From Toolbox To Mother Board

4 years ago Showcase

As technology has changed automotive innovation, cars have become increasingly less mechanical and more like a rolling computer.  Technicians today are more like IT guys from the office.

It Started With The ECU.

Engine-based electronic control units (ECUs) were pioneers in automotive computers.  First mass-produced in the 1970s, ECUs aided basic engine functions like ignition timing and shifting.  Those “prototypes” enabled automotive engineers to use the ECU’s precision capabilities to build electronic fuel-injection systems, which paved the way for the production of complex engines with higher tolerance.

It Doesn’t Stop There.

ECUs have also made today’s active braking systems possible, including anti-lock brakes and features like traction control, where sensors are used to react to traction loss.  As active braking technology and the on-board computers that power them evolved, systems like electronic stability control (ESC) emerged and have been a mandatory safety feature on all new vehciles since 2012.

CPUs As Far As The Eye Can See…

Today, the average vehicle can have over 50 central processing units (CPUs) embedded into its operation – from ride handling and braking to on-board entertainment and communication.

Sonar. Radar. And Laser-Focused on Safety.
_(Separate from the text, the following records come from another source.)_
/-- The deviation of 256 frames that took ns from a port's nominal rate, in ppm (R294). -/
def State.windowPpm (s : State) (a ns : Nat) : Nat := ppm24 256000000000 ((s.rate (s.grpOf a) * ns : Nat) : Int)

/-- 256 frames that took ns deviate by more than 0.5 % (R294). -/
def State.windowOff (s : State) (a ns : Nat) : Bool :=
  let nom : Int := ((s.rate (s.grpOf a) * ns : Nat) : Int)
  decide (nom < ((256000000000 : Int) - nom).natAbs * 200)

/-- RATE_WINDOW: the rate of 256 frames that took ns (R294). -/
def execRateWindow (a : SapId) (ns : Nat) (s : State) : Out :=
  .next (s.mainEv (fun s =>
    if !s.slave a ∨ s.sapState a ≠ 2 ∨ ns = 0 ∨ s.rate (s.grpOf a) = 0 then s
    else
      let t := s.put R.SAP_STAT_rate_ppm (s.windowPpm a ns) a
      if s.windowOff a ns then ((t.setSap a 6).setFifo a []).event 0x07 5 a 0xFFFFF (s.windowPpm a ns) else t))

/-- A professional block whose byte 23 differs from its CRCC. -/
def crccBad (l : List Byte) : Bool := (l.headD 0).getLsbD 0 && l.getD 23 0 != crcc (l.take 23)

/-- A channel-status block of both channels is taken (R286). -/
def State.csTake (s : State) (a : Nat) (csa csb : List Byte) : State :=
  let s := (List.range 3).foldl (fun (s : State) i =>
    (s.put R.SAP_CSA_bytes (leNat (padTo 8 (csa.drop (8 * i)))) a i).put R.SAP_CSB_bytes (leNat (padTo 8 (csb.drop (8 * i)))) a i) s
  (s.put R.SAP_CS_STAT_pro ((csa.headD 0).getLsbD 0).toNat a).put R.SAP_CS_STAT_seq (s.fld R.SAP_CS_STAT_seq a + 1) a

/-- A block that has ended: discarded unless it held 192 frames and passes its CRCC, else taken (R286). -/
def State.csEnd (s : State) (a : Nat) (l : List (Bool × Bool)) : State :=
  let csa := csBytes (l.reverse.map (·.1))
  let csb := csBytes (l.reverse.map (·.2))
  if l.length ≠ 192 then s.put R.SAP_CS_STAT_block_err 1 a
  else if crccBad csa ∨ crccBad csb then (s.put R.SAP_CS_STAT_crc_bad 1 a).count R.SAP_CS_CRC_count 1 a
  else s.csTake a csa csb

/-- CS_BLOCK_END (R286): the block collected before the last block start. -/
def execCsBlockEnd (a : SapId) (s : State) : Out :=
  .next (s.mainEv (fun s =>
    match (s.sap a).csDone with
    | none => s
    | some l => (s.updSap a (fun x => { x with csDone := none })).csEnd a l))

/-! ### The audio PLL (R288, R365) -/

/-- Readiness of the 16 ports (Table 11-14). -/
def State.sapReady (s : State) (b : Bool) : State :=
  (List.range 16).foldl (fun (s : State) a => s.setBit R.COLO_READY0_ready (8 + a) b) s

/-- AUDIO_PLL_LOCK. -/
def execAudioPllLock (s : State) : Out :=
  .next (s.mainEv (fun s =>
    if s.bit R.AUD_PLL_CFG_enable then ((s.put R.AUD_PLL_STAT_lock48 1).put R.AUD_PLL_STAT_lock44 1).sapReady true else s))

/-- MCLK_IN_LOSS: the PLL holds over (R288). -/
def execMclkInLoss (s : State) : Out :=
  .next (s.mainEv (fun s =>
    if s.bit R.AUD_PLL_CFG_enable ∧ s.bit R.AUD_PLL_CFG_ref ∧ !s.bit R.AUD_PLL_STAT_holdover then
      (s.put R.AUD_PLL_STAT_holdover 1).event 0x06 5 0xFF
    else s))

/-- AUDIO_PLL_RELOCK (R288). -/
def execAudioPllRelock (s : State) : Out := .next (s.mainEv (fun s => s.put R.AUD_PLL_STAT_holdover 0))

/-! ### Bindings (R301, R304) -/

/-- BIND's checks in order (R301): the result code. -/
def State.bindCheck (s : State) (n : Folio) (k c0 C : Nat) : Nat :=
  let e := s.ent n
  let cs := (List.range C).map (· + c0)
  if (e.st ≠ .idle ∧ e.st ≠ .ready ∧ e.st ≠ .active) ∨ e.sourceBound then 1
  else if C ≠ (s.ring n).ch ∨ 256 < c0 + C ∨ !cs.all (fun c => s.bit R.AUD_CH_SRC_enable c && s.grpOf (s.routeOf c % 16) == k) then 2
  else if s.rate k ≠ (s.par n).fs then 3
  else if cs.any (fun c => s.bit R.AUD_CH_SRC_bound c) then 4
  else 0

/-- An audio bind command ends. -/
def State.audDone (s : State) (n : Folio) (r : Nat) : State :=
  ((s.put R.AUD_BIND_STATUS_busy 0).put R.AUD_BIND_STATUS_result r).put R.AUD_BIND_STATUS_folio n.toNat

/-- Capture entries c0 to c0 + C - 1 are bound to a folio; the binding begins at the next block boundary (R301). -/
def State.bindNow (s : State) (n : Folio) (k c0 C : Nat) : State :=
  let s := (List.range C).foldl (fun (s : State) i => s.put R.AUD_CH_SRC_bound 1 (c0 + i)) s
  let s := s.updEnt n (fun e => { e with sourceBound := true })
  { s with abinds := s.abinds ++ [{ folio := n, grp := k, c0 := c0, count := C }] }

/-- AUD_BIND (R301). -/
def execAudBind (p : Port) (n : Folio) (s : State) : Out :=
  .next (s.regCmd p (R.AUD_BIND_CMD_op.addr 0 0) (fun s =>
    let k := s.fld R.AUD_BIND_ARG_group
    let c0 := s.fld R.AUD_BIND_ARG_c0
    let C := s.fld R.AUD_BIND_ARG_count + 1
    let r := s.bindCheck n k c0 C
    if r ≠ 0 then s.audDone n r else (s.bindNow n k c0 C).audDone n 0))

/-- A folio's binding is ending. -/
def State.endBind (s : State) (n : Folio) : State :=
  { s with abinds := s.abinds.map (fun x => if x.folio = n then { x with ending := true } else x) }

/-- AUD_UNBIND: at the next block boundary of a running group, else at once (R301). -/
def execAudUnbind (p : Port) (n : Folio) (s : State) : Out :=
  .next (s.regCmd p (R.AUD_BIND_CMD_op.addr 0 0) (fun s =>
    match s.abinds.find? (fun b => b.folio = n) with
    | none => s.audDone n 1
    | some b =>
      (if s.grpState b.grp = 2 then s.endBind n else (s.endBind n).bindBoundary b.grp).audDone n 0))

/-- The entries of a stream's register value. -/
def outEntries (v : Nat) : List Nat := (List.range (bits v 45 4 + 1)).map (fun c => 256 + bits v 49 7 + c)

/-- A stream's register is written: enable binds the stream's entries, which must be enabled and unbound, and a stream starts
in silence (R304, R305). -/
def State.outWrite (s : State) (o : Nat) (v : BitVec 64) : State :=
  let was := s.bit R.AUD_OUT_BASE_enable o
  let s := if was then
      (outEntries (s.word R.AUD_OUT_BASE o 0).toNat).foldl (fun (s : State) c => s.put R.AUD_CH_SRC_bound 0 c) s
    else s
  let es := outEntries v.toNat
  let on := v.getLsbD 61 && es.all (fun c => decide (c < 384) && s.bit R.AUD_CH_SRC_enable c && !s.bit R.AUD_CH_SRC_bound c)
  let s := R.AUD_OUT_BASE.flds.foldl (fun (s : State) f => s.writeFld f v o 0) s
  let s := s.put R.AUD_OUT_BASE_enable on.toNat o
  let s := if on then es.foldl (fun (s : State) c => s.put R.AUD_CH_SRC_bound 1 c) s else s
  if was ∧ on then s else (s.setOut o .silent).put R.AUD_OUT_RD_index 0 o

/-- AUD_OUT_ENABLE: a write of AUD_OUTo_BASE (R304, R305). -/
def execAudOutEnable (p : Port) (o : Fin 16) (v : BitVec 64) (s : State) : Out :=
  .next (s.regCmd p (R.AUD_OUT_BASE_base.addr o 0) (fun s => s.outWrite o v))

end Sys2Proof.Machine
end

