/-! ### Flits (R247 to R249) -/

/-- The FEC counts of a flit, and the uncorrectable codewords of the last 1 ms (R247, Table 10-4). -/
def State.flitCounts (s : State) (l : LinkId) (sym uncorr : Nat) : State :=
  ((s.count R.FLNK_FEC_SYM_count sym l).count R.FLNK_FEC_UNCORR_count uncorr l).updLink l (fun k =>
    if uncorr = 0 then k
    else { k with uncorrs := k.uncorrs.filter (fun x => decide (s.now < x.1 + ms)) ++ [(s.now, uncorr)] })

/-- The receiver's count of the transaction that comes in, after one more of its flits: at a boundary a header gives its class
and its data flits; the flit's room is owed to the peer (R248, R258). -/
def Link.took (k : Link) (content : BitVec 480) : Link :=
  let v := content.toNat
  let cls := if k.rxLeft = 0 then bits v 8 2 else k.rxCls
  { k with
    rxSeq := k.rxSeq + 1, nakAt := none, ackOwed := true, nakOwed := false,
    rxLeft := if k.rxLeft = 0 then flitsFor (headerData (bits v 4 4) (bits v 53 6) (bits v 104 8)) - 1 else k.rxLeft - 1,
    rxCls := cls, owed := k.owed.set cls (k.owed.getD cls 0 + 1) }

/-- A control flit may go out: at most one in the time of 64 flits while transactions wait (R248, Table 10-2). -/
def Link.ctlDue (k : Link) (now : Nat) : Bool :=
  k.queue.isEmpty || (match k.ctlAt with | none => true | some t => decide (t + 28 ≤ now))

/-- The credits that a control flit hands back. -/
def Link.handBack (k : Link) : Credits :=
  let c (i : Nat) : BitVec 8 := BitVec.ofNat 8 (min (k.owed.getD i 0) 255)
  { request := c 0, response := c 1, lining := c 2, management := c 3 }

/-- The control flit that a link owes, when it may go out: a negative acknowledgement first (R248, R249). -/
def State.sayControl (s : State) (l : LinkId) : State :=
  let k := s.link l
  if !k.ctlDue s.now then s
  else if k.nakOwed then (s.updLink l (fun k => { k with nakOwed := false, ctlAt := some s.now })).send (.nakFlit l k.rxSeq)
  else if k.ackOwed then
    (s.updLink l (fun k => { k with ackOwed := false, ctlAt := some s.now,
                                    owed := k.owed.map (fun n => n - min n 255) })).send (.ackFlit l (k.rxSeq - 1) k.handBack)
  else s

/-- A flit is accepted in sequence, read out of the receive buffer, and acknowledged when a control flit may go out (R248,
R249). -/
def State.flitTaken (s : State) (l : LinkId) (content : BitVec 480) : State :=
  match s.bufferRead l replayBytes (2 ^ 17 - replayBytes) with
  | (s, true) => (s.updLink l (fun k => k.took content)).sayControl l
  | (s, false) => s

/-- No negative acknowledgement has gone out within a round trip (R249). -/
def State.nakDue (s : State) (l : LinkId) : Bool :=
  match (s.link l).nakAt with
  | none => true
  | some t => decide (t + 2 * s.fld R.FLNK_DELAY_delay l ≤ s.now)
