/-- The 32-bit result of a reduction of lanes; `none` marks an inactive lane. -/
def reduce (op : Nat) (float : Bool) (l : List (Option (Nat × Dy))) (pad : Nat) : NM Nat := do
  let out (d : Dy) : NM Nat := if float then fp32.round d else toElem 0xA d
  match op with
  | 0 =>
    if float then do
      let r ← tree (fun a b => fl32 (a.add b)) 8 (l.map (fun x => (x.map (·.2)).getD Dy.zero))
      out (r.headD Dy.zero)
    else out (l.foldl (fun a x => a.add ((x.map (·.2)).getD Dy.zero)) Dy.zero)
  | _ =>
    let better (y x : Dy) : Bool := if op = 2 then y.lt x else x.lt y
    let r ← tree (fun a b => pure (pickLane better a b)) 8 l
    match r.headD none with
    | some (i, d) => if op = 3 then pure i else out d
    | none =>
      if op = 3 then pure 0xFFFF
      else if float then do let d ← bf16.read pad; fp32.round d
      else pure (code 32 (sext 16 pad))

/-- The work of VX.RED at issue. -/
def workVxRed (c : CoreId) (ops : BitVec 52) : M Unit :=
  let op := fldD ops % 4
  do
    let f := vxFmt ops
    let w := elemBits f
    let N := lanesOf w
    let cnt ← getS c (fldC ops)
    let n := if fldC ops = 0 then N else cnt.toNat
    fltIf (decide (N < n)) fBound n (operand := 2)
    let act ← activeLanes c ops w
    let a ← getV c (fldB ops)
    let la := lanes w a
    let tp ← getT c (tOf (vxF ops))
    let on (i : Nat) : Bool := act i && decide (i < n)
    let r ← nm c (do
      let l ← (List.range N).mapM (fun i => if on i then do let d ← readElem f (la.getD i 0); pure (some (i, d)) else pure none)
      reduce op (fmtFloat f) l (descOf tp).pad)
    let old ← getV c (fldA ops)
    let lo := lanes 32 old
    setV c (fldA ops) (ofLanes 32 ((List.range 64).map (fun i => if i = fldD ops / 4 then r else lo.getD i 0)))
    emptyIf c (!(List.range N).any on)

/-- VX.RED (R182, R183). -/
def execVxRed (c : CoreId) (ops : BitVec 52) (s : State) : Out :=
  let op := fldD ops % 4
  laneOp c 0x14 ops (if op = 0 ∨ op = 3 then zFldF else zbits 14 14) fmtLane (workVxRed c ops) s

/-! ### Row maps, gather and scatter (R184, R185) -/

/-- Row of a map that lies outside row0 and U, or the section (R184). -/
def badRow (row0 U : Nat) (rows : Option Nat) (v : Nat) : Bool :=
  decide (v < row0) || decide (U ≤ v - row0) || (match rows with | some r => decide (r ≤ v) | none => false)

/-- Read a row map's first entries at issue and check them (R184). A map with a zero bound has made the instruction a no-op before
(R103, log entry 74). -/
def readMap (c : CoreId) (tr : Tens) (nr row0 U : Nat) (rows : Option Nat) : M (List Nat) := do
  fltIf (decide (tr.n 0 < nr)) fBound (tr.n 0) true 0 2
  let (l, bad) ← readRanges c tr.d [(tr.d.base, 2 * nr)]
  match bad with
  | some f => fun _ => .error (.flt { f with atIssue := true, operand := lateOp })
  | none => pure ()
  let vs := unpack 16 (l.headD []) nr
  match vs.find? (badRow row0 U rows) with
  | some v => flt fBound v (operand := 2)
  | none => pure vs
Now sophisticated enough to take split-second control of steering and braking, on-board computer safety systems began to use sonars, radars and lasers to “see” and react to potential safety hazards via blind-spot, lane-change, parking and collision warning systems.  These clever computers are so well tuned that now, they can also be made responsible for fully parking the vehicle – using many vehicle functions in tandem, including steering, throttle and braking.

Lest We Forget The Phones. The Games. The Movies. The Maps. Etc.

There’s no end to the in-cabin technology that has quickly gone from luxury to necessity in today’s automobile.  In-vehicle entertainment started with AM radio (first introduced in 1922 and became a mainstay in the 1930s).  Since that time, and largely post-2000, on-board computers have given way to everything from in-cabin movies to gaming, and an entire host of internet and Bluetooth (R) capabilities.

The Sky’s The Limit.

The technology between cars and lanes is largely similar, and it’s the catalyst for automated vehicles.  Think about it.  Part of what makes air travel so safe are the radars that say there are no other planes intruding in others’ airspace.  With autonomy on the horizon, and considering that roads are more crowded than the sky, the technological advancements that are making their way into automobiles now are as sophisticated as what we are seeing in the air.